## Task prompt
How many lines in the records below contain the word "have"? State that number and nothing more.

(Dataset begins)

/-! ### Words that are no commands -/

/-- A word whose OP is 0 or above 8 is rejected for its code (R115). -/
theorem decode_reservedOp {w : Word} (h : (opField w).toNat < 1 ∨ 8 < (opField w).toNat) :
    decode w = .illegal .reservedOp := by
  simp [decode, commandOf_eq_none_iff.mpr h]

/-- A word with a defined OP and a reserved bit set is rejected for the bit (R115). -/
theorem decode_reservedBits {w : Word} (h1 : 1 ≤ (opField w).toNat) (h8 : (opField w).toNat ≤ 8)
    (h : ¬(reservedHigh w = 0 ∧ reservedLow w = 0)) : decode w = .illegal .reservedBits := by
  obtain ⟨i, hi⟩ : ∃ i, commandOf (opField w).toNat (klenField w).toNat (nrkField w).toNat = some i :=
    Option.ne_none_iff_exists'.mp fun hn => by have := commandOf_eq_none_iff.mp hn; omega
  have hset : reservedHigh w ≠ 0 ∨ reservedLow w ≠ 0 := Decidable.not_and_iff_or_not.mp h
  simp only [decode, hi, if_pos hset]

end Sys2Proof

namespace Sys2Proof.Machine

variable {s t : State} {off : Offset} {mask v x : Word} {f : Fault} {rest : List HostOp}

/-! ### The host's turn: one rule for each way an operation of the script ends -/

/-- With no operation left the host does nothing (R80). -/
theorem hostTurn_nil (hs : s.script = []) : hostTurn s = .next s := by
  simp [hostTurn, hs]

/-- `rd` records what the port returned and goes on (R118). -/
theorem hostTurn_rd_value (hs : s.script = .rd off :: rest) (hv : hostRead off s = .value x t) :
    hostTurn s = .next { t.record off x with script := rest } := by
  simp [hostTurn, hs, hv]

/-- `rd` faults where its read does (R75). -/
theorem hostTurn_rd_stop (hs : s.script = .rd off :: rest) (hv : hostRead off s = .stop f) : hostTurn s = .fault f := by
  simp [hostTurn, hs, hv]

/-- `wr` is the write (R118). -/
theorem hostTurn_wr (hs : s.script = .wr off v :: rest) :
    hostTurn s = hostWrite off v { s with script := rest } := by
  simp [hostTurn, hs]

/-- `poll` records what the port returned and goes on when the value under the mask is the one given (R118). -/
theorem hostTurn_poll_value (hs : s.script = .poll off mask v :: rest) (hv : hostRead off s = .value x t) :
    hostTurn s = .next { t.record off x with script := if x &&& mask = v then rest else s.script } := by
  simp [hostTurn, hs, hv]

/-- `poll` faults where its read does (R75). -/
theorem hostTurn_poll_stop (hs : s.script = .poll off mask v :: rest) (hv : hostRead off s = .stop f) :
    hostTurn s = .fault f := by
  simp [hostTurn, hs, hv]

/-- A HostRead itself records nothing: the record is the host's. -/
theorem hostRead_reads (hv : hostRead off s = .value x t) : t.reads = s.reads := by
  rw [(hostRead_value hv).2]

/-! ### KEY_EXPAND -/

/-- The count that NRK asks for fits XRKN (R49, R112). -/
theorem roundCount_toNat {nrk : Nat} (h : nrk ≤ 16) : (BitVec.ofNat 5 (roundCount nrk)).toNat = roundCount nrk := by
  have hc : roundCount nrk ≤ 16 := by
    unfold roundCount
    split
    · exact Nat.le_refl 16
    · exact h
  rw [BitVec.toNat_ofNat, Nat.mod_eq_of_lt (by omega)]

end Sys2Proof.Machine
end

section
/-! PROOFS. The obligations on the encoding, on KEY_EXPAND and on the host's script (`spec/30_encoding.md`). -/

namespace Sys2Proof.Machine

/-! ### Encoding -/

/-- Settles O2: both directions of `decode_eq_command_iff`. -/
theorem decodeAndEncodeAgree : Obligations.DecodeAndEncodeAgree := by
  unfold Obligations.DecodeAndEncodeAgree
  exact ⟨fun i hi => (decode_eq_command_iff (encode i) i).mpr ⟨hi, rfl⟩, fun w i => (decode_eq_command_iff w i).mp⟩

/-- Settles O3: both sides say that OP is the code and no reserved bit is set. -/
theorem commandWordsAreTheMaskedRows : Obligations.CommandWordsAreTheMaskedRows := by
  unfold Obligations.CommandWordsAreTheMaskedRows
  intro w op
  rw [exists_decode_opcode_iff]
  exact and_congr_right fun _ => and_congr_right fun h8 => (mask_eq_opcode_iff w h8).symm

/-- Settles O4: the masks show OP and the reserved bits, and the decoder looks at OP first. -/
theorem reservedWordsAreIllegal : Obligations.ReservedWordsAreIllegal := by
  unfold Obligations.ReservedWordsAreIllegal
  intro w
  refine ⟨fun h => ⟨.reservedOp, decode_reservedOp ?_, rfl⟩, fun h1 h8 h => ⟨.reservedBits, ?_, rfl⟩⟩
  · rw [← mask_op_toNat]
    rcases h with h | h
    · exact .inl (by rw [h]; decide)
    · exact .inr h
  · rw [mask_op_toNat] at h1 h8
    exact decode_reservedBits h1 h8 fun hclear => h ((reserved_clear_iff w).mpr hclear)

/-- Settles O1: the decoder evaluated on the sixteen words. -/
theorem decodeOfWrittenWords : Obligations.DecodeOfWrittenWords := by
  unfold Obligations.DecodeOfWrittenWords
  decide

/-! ### Commands -/

/-- Settles O18: of the three ways KEY_EXPAND ends, a supported key length and count take the first. -/
theorem keyExpandFillsTheExpansionBank : Obligations.KeyExpandFillsTheExpansionBank := by
  unfold Obligations.KeyExpandFillsTheExpansionBank
  intro klen nrk s hk hn
  rcases execKeyExpand_cases klen nrk s with ⟨-, -, h⟩ | ⟨-, hn', -⟩ | ⟨hk', -⟩
  · exact ⟨_, h, fun i => firstKeys_getElem _ _ i.val i.isLt, roundCount_toNat hn, rfl⟩
  · exact absurd hn (Nat.not_le.mpr hn')
  · exact absurd hk hk'

/-- Settles O31: the engine's turn raises the error of the word, which is InvalidArgument with the INFO of its reason. -/
theorem stepCompletesAnIllegalWord : Obligations.StepCompletesAnIllegalWord := by
  unfold Obligations.StepCompletesAnIllegalWord
  intro s why hm ht hr hb hd
  calc step s
    _ = engineTurn s.popTurn := step_engine hm ht
    _ = s.popTurn.raise (CmdError.ofIllegal why) := engineTurn_illegal hr hb hd
    _ = _ := by cases why <;> rfl

/-! ### The host -/

/-- Settles O36: the write reaches CMD, and a command presented while BUSY = 1 is dropped. -/
theorem commandWriteWhileBusyIsDropped : Obligations.CommandWriteWhileBusyIsDropped := by
  unfold Obligations.CommandWriteWhileBusyIsDropped
  intro s w hr hb
  rw [hostWrite_mapped (r := .cmd) w hr rfl rfl, DesCore.writeReg, DesCore.presentCommand, if_pos hb]
  rfl

/-- Settles O52: one rule of the host's turn for each operation and each way its read ends. -/
theorem scriptOperationsTakeTheirAccess : Obligations.ScriptOperationsTakeTheirAccess := by
  unfold Obligations.ScriptOperationsTakeTheirAccess
  intro s off mask v rest
  refine ⟨fun x t hv => ?_, fun f hv => ⟨fun hs => hostTurn_rd_stop hs hv, fun hs => hostTurn_poll_stop hs hv⟩,
    hostTurn_wr, hostTurn_nil, step_host⟩
  rw [← hostRead_reads hv]
  exact ⟨fun hs => hostTurn_rd_value hs hv, fun hs => hostTurn_poll_value hs hv⟩

end Sys2Proof.Machine
end

section
/-! PROOFS. The facts about the DES functions (`spec/40_des_functions.md`): the DES bits of a permutation, rotations and the
key schedule, the bytes of a normalised key, the Feistel scaffold, complements; and the loop of a buffer command undone. -/

namespace Sys2Proof.Machine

(Dataset ends)

## Problem solution
3